/-- A read from a quadrant's regulator: its value, if the transaction succeeds. -/
def State.pmbRead (s : State) (q cmd : Nat) (r : PmbReply) : Option Nat × State :=
  let r1 := (s.pmbPage q).pmbSend (s.rd 0x011 R.PMB_Q_ADDR q) cmd none r.nacks r.pecs
  let ok := r1.1
  let s := r1.2
  (if ok then some r.value.toNat else none, s)

/-- VOUT_COMMAND's word for a voltage in mV: round(mV × 2^−exponent / 1,000), ties upwards (R454). -/
def State.voutWord (s : State) (q mv : Nat) : Nat :=
  let e := signed (s.rd 0x011 R.PMB_Q_EXP q) 5
  (if e ≤ 0 then (2 * mv * 2 ^ e.natAbs + 1000) / 2000 else (2 * mv + 1000 * 2 ^ e.natAbs) / (2000 * 2 ^ e.natAbs)) % 65536

/-- The voltage in mV that READ_VOUT's word states, rounded, ties upwards; at most 1,023 (GOV_V.MEAS). -/
def State.voutMv (s : State) (q w : Nat) : Nat :=
  let e := signed (s.rd 0x011 R.PMB_Q_EXP q) 5
  min 1023 (if e ≤ 0 then (2000 * w + 2 ^ e.natAbs) / (2 * 2 ^ e.natAbs) else 1000 * w * 2 ^ e.natAbs)

/-! ### Changes of the voltage (R451, R455, R457) -/

/-- A value of GOV_LIM outside 550 to 900 mV acts as the nearer end (R457). -/
def govLimit (v : Nat) : Nat := max 550 (min v 900)

/-- VOUT_COMMAND for a voltage; bias and assist are engaged first for 650 mV or less (R451). -/
def State.govCommand (s : State) (q v : Nat) : State :=
  let s := if v ≤ 650 then s.wr (govPage q) R.GOV_V_ASSIST 1 else s
  s.pmbWrite q 0x21 (s.voutWord q v)

/-- GOV_CFG.SETTLE in ns. -/
def State.govSettleTime (s : State) (q : Nat) : Nat := 1000 * s.rd (govPage q) R.GOV_CFG_SETTLE

/-- The wait of step 3 of R455 in ns: |v − vout| / SLEW, and SETTLE. -/
def State.govWait (s : State) (q v : Nat) : Nat :=
  let vout := s.rd (govPage q) R.GOV_V_VOUT
  1000 * (max v vout - min v vout) / max 1 (s.rd (govPage q) R.GOV_CFG_SLEW) + s.govSettleTime q

/-- Steps 1 to 3 of R455. -/
def State.govBegin (s : State) (q v : Nat) : State :=
  let s := (s.govCommand q v).wr (govPage q) R.GOV_V_CHANGING 1
  s.setGov q { s.gov q with target := some v, want := none, missed := false, changed := true, readAt := s.tb + s.govWait q v }

/-- A new target (R455, R457): none while FAULT is set or the regulator is off; one that arises during a change waits for its end. -/
def State.govChange (s : State) (q v : Nat) : State :=
  let p := govPage q
  let g := s.gov q
  if s.on p R.GOV_CTRL_FAULT || s.on p R.GOV_V_RAIL_OFF then s
  else match g.target with
    | some t => s.setGov q { g with want := if t = v then none else some v }
    | none => s.govBegin q v

/-- FAULT (R457): the governor holds the last confirmed voltage, and its health source is raised. -/
def State.govFault (s : State) (q : Nat) : State :=
  let p := govPage q
  let s := ((s.wr p R.GOV_CTRL_FAULT 1).wr p R.GOV_V_CHANGING 0).pgEvt 0x020 9
  s.setGov q { s.gov q with v := s.rd p R.GOV_V_VOUT, target := none, want := none, missed := false, turnOn := none }

/-! ### The regulator off and on (R456) -/

/-- The domains of a quadrant's cassettes. -/
def quadDoms (q : Nat) : List Nat := (List.range 4).map fun k => 8 + 4 * q + k

/-- Whether a cassette of a quadrant is on or changing. -/
def State.quadActive (s : State) (q : Nat) : Bool := (quadDoms q).any fun d => decide ((s.dom d).st = .on ∨ (s.dom d).going ≠ none)

/-- Whether a quadrant's governor acts: its page's domain is on, or a cassette that is to restore waits for the regulator (R449 step 2). -/
def State.govActs (s : State) (q : Nat) : Bool := s.pageOn (govPage q) || (quadDoms q).any fun d => decide ((s.dom d).going = some .on)

/-- The regulator goes off while OFF_EN is 1 and no cassette is on or changing; it is turned on when one is to restore, and fails after TON. -/
def State.govSettle (s : State) (q : Nat) : State :=
  let p := govPage q
  let g := s.gov q
  if !s.govActs q then s
  else if !s.quadActive q then
    if s.on p R.GOV_CTRL_OFF_EN && !s.on p R.GOV_V_RAIL_OFF then
      let s := ((s.pmbWrite q 0x01 0x00).wr p R.GOV_V_RAIL_OFF 1).wr p R.GOV_V_CHANGING 0
      s.setGov q { g with target := none, want := none, missed := false, turnOn := none }
    else s
  else if !s.on p R.GOV_V_RAIL_OFF || s.on p R.GOV_CTRL_FAULT then s
  else match g.turnOn with
    | none =>
      let s := (s.pmbWrite q 0x01 0x80).govCommand q (s.rd p R.GOV_SET_VSTART)
      s.setGov q { g with turnOn := some s.tb }
    | some t =>
      if t + 1000000 * max 1 (s.rd p R.GOV_CFG_TON) < s.tb then
        (quadDoms q).foldl (fun (u : State) d => if (u.dom d).going = some .on then u.restoreFail d else u) (s.govFault q)
      else s

/-! ### READ_VOUT (R455 steps 4 and 5, R456) -/

/-- Whether a measured voltage lies within 15 mV of another. -/
def nearMv (a b : Nat) : Bool := decide (a ≤ b + 15 ∧ b ≤ a + 15)

/-- READ_VOUT's transaction: the voltage in mV, shown in GOV_V.MEAS, if it succeeds. -/
def State.measureVout (s : State) (q : Nat) (r : PmbReply) : Option Nat × State :=
  let x := s.pmbRead q 0x8B r
  match x.1 with
  | some w => (some (x.2.voutMv q w), x.2.wr (govPage q) R.GOV_V_MEAS (x.2.voutMv q w))
  | none => (none, x.2)

/-- Bias and assist are released once READ_VOUT reports 670 mV or more (R451). -/
def State.assistOff (s : State) (q m : Nat) : State := if 670 ≤ m then s.wr (govPage q) R.GOV_V_ASSIST 0 else s

/-- READ_VOUT: confirms a change or the regulator's turn-on; a second miss of a change sets FAULT. -/
def State.readVout (s : State) (q : Nat) (r : PmbReply) : State :=
  let p := govPage q
  if !s.govActs q then s
  else
    let s := s.govSettle q
    let g := s.gov q
    match g.turnOn, g.target with
    | some _, _ =>
      let start := s.rd p R.GOV_SET_VSTART
      let x := s.measureVout q r
      let s := x.2
      match x.1 with
      | some m =>
        if nearMv m start then
          (((s.wr p R.GOV_V_RAIL_OFF 0).wr p R.GOV_V_VOUT start).assistOff q m).setGov q { g with v := start, turnOn := none }
        else s
      | none => s
    | none, some v =>
      if s.tb < g.readAt then s
      else
        let r2 := s.measureVout q r
        let m := r2.1
        let s := r2.2
        if (m.map (nearMv · v)).getD false then
          let s := ((s.wr p R.GOV_V_VOUT v).wr p R.GOV_V_CHANGING 0).assistOff q (m.getD 0)
          let s := s.setGov q { g with target := none, want := none, missed := false }
          match g.want with
          | some w => if w = v then s else s.govBegin q w
          | none => s
        else if g.missed then s.govFault q
        else s.setGov q { g with missed := true, readAt := s.tb + s.govSettleTime q }
    | none, none => s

* ASSIGNED TASK *
Starting at the line that contains "or changing. -/" and stopping after the line that contains "more (R451). -/", write out every line exactly as it appears above, and no other line.

* EXERCISE RESPONSE *
/-- Whether a cassette of a quadrant is on or changing. -/
def State.quadActive (s : State) (q : Nat) : Bool := (quadDoms q).any fun d => decide ((s.dom d).st = .on ∨ (s.dom d).going ≠ none)

/-- Whether a quadrant's governor acts: its page's domain is on, or a cassette that is to restore waits for the regulator (R449 step 2). -/
def State.govActs (s : State) (q : Nat) : Bool := s.pageOn (govPage q) || (quadDoms q).any fun d => decide ((s.dom d).going = some .on)

/-- The regulator goes off while OFF_EN is 1 and no cassette is on or changing; it is turned on when one is to restore, and fails after TON. -/
def State.govSettle (s : State) (q : Nat) : State :=
  let p := govPage q
  let g := s.gov q
  if !s.govActs q then s
  else if !s.quadActive q then
    if s.on p R.GOV_CTRL_OFF_EN && !s.on p R.GOV_V_RAIL_OFF then
      let s := ((s.pmbWrite q 0x01 0x00).wr p R.GOV_V_RAIL_OFF 1).wr p R.GOV_V_CHANGING 0
      s.setGov q { g with target := none, want := none, missed := false, turnOn := none }
    else s
  else if !s.on p R.GOV_V_RAIL_OFF || s.on p R.GOV_CTRL_FAULT then s
  else match g.turnOn with
    | none =>
      let s := (s.pmbWrite q 0x01 0x80).govCommand q (s.rd p R.GOV_SET_VSTART)
      s.setGov q { g with turnOn := some s.tb }
    | some t =>
      if t + 1000000 * max 1 (s.rd p R.GOV_CFG_TON) < s.tb then
        (quadDoms q).foldl (fun (u : State) d => if (u.dom d).going = some .on then u.restoreFail d else u) (s.govFault q)
      else s

/-! ### READ_VOUT (R455 steps 4 and 5, R456) -/

/-- Whether a measured voltage lies within 15 mV of another. -/
def nearMv (a b : Nat) : Bool := decide (a ≤ b + 15 ∧ b ≤ a + 15)

/-- READ_VOUT's transaction: the voltage in mV, shown in GOV_V.MEAS, if it succeeds. -/
def State.measureVout (s : State) (q : Nat) (r : PmbReply) : Option Nat × State :=
  let x := s.pmbRead q 0x8B r
  match x.1 with
  | some w => (some (x.2.voutMv q w), x.2.wr (govPage q) R.GOV_V_MEAS (x.2.voutMv q w))
  | none => (none, x.2)

/-- Bias and assist are released once READ_VOUT reports 670 mV or more (R451). -/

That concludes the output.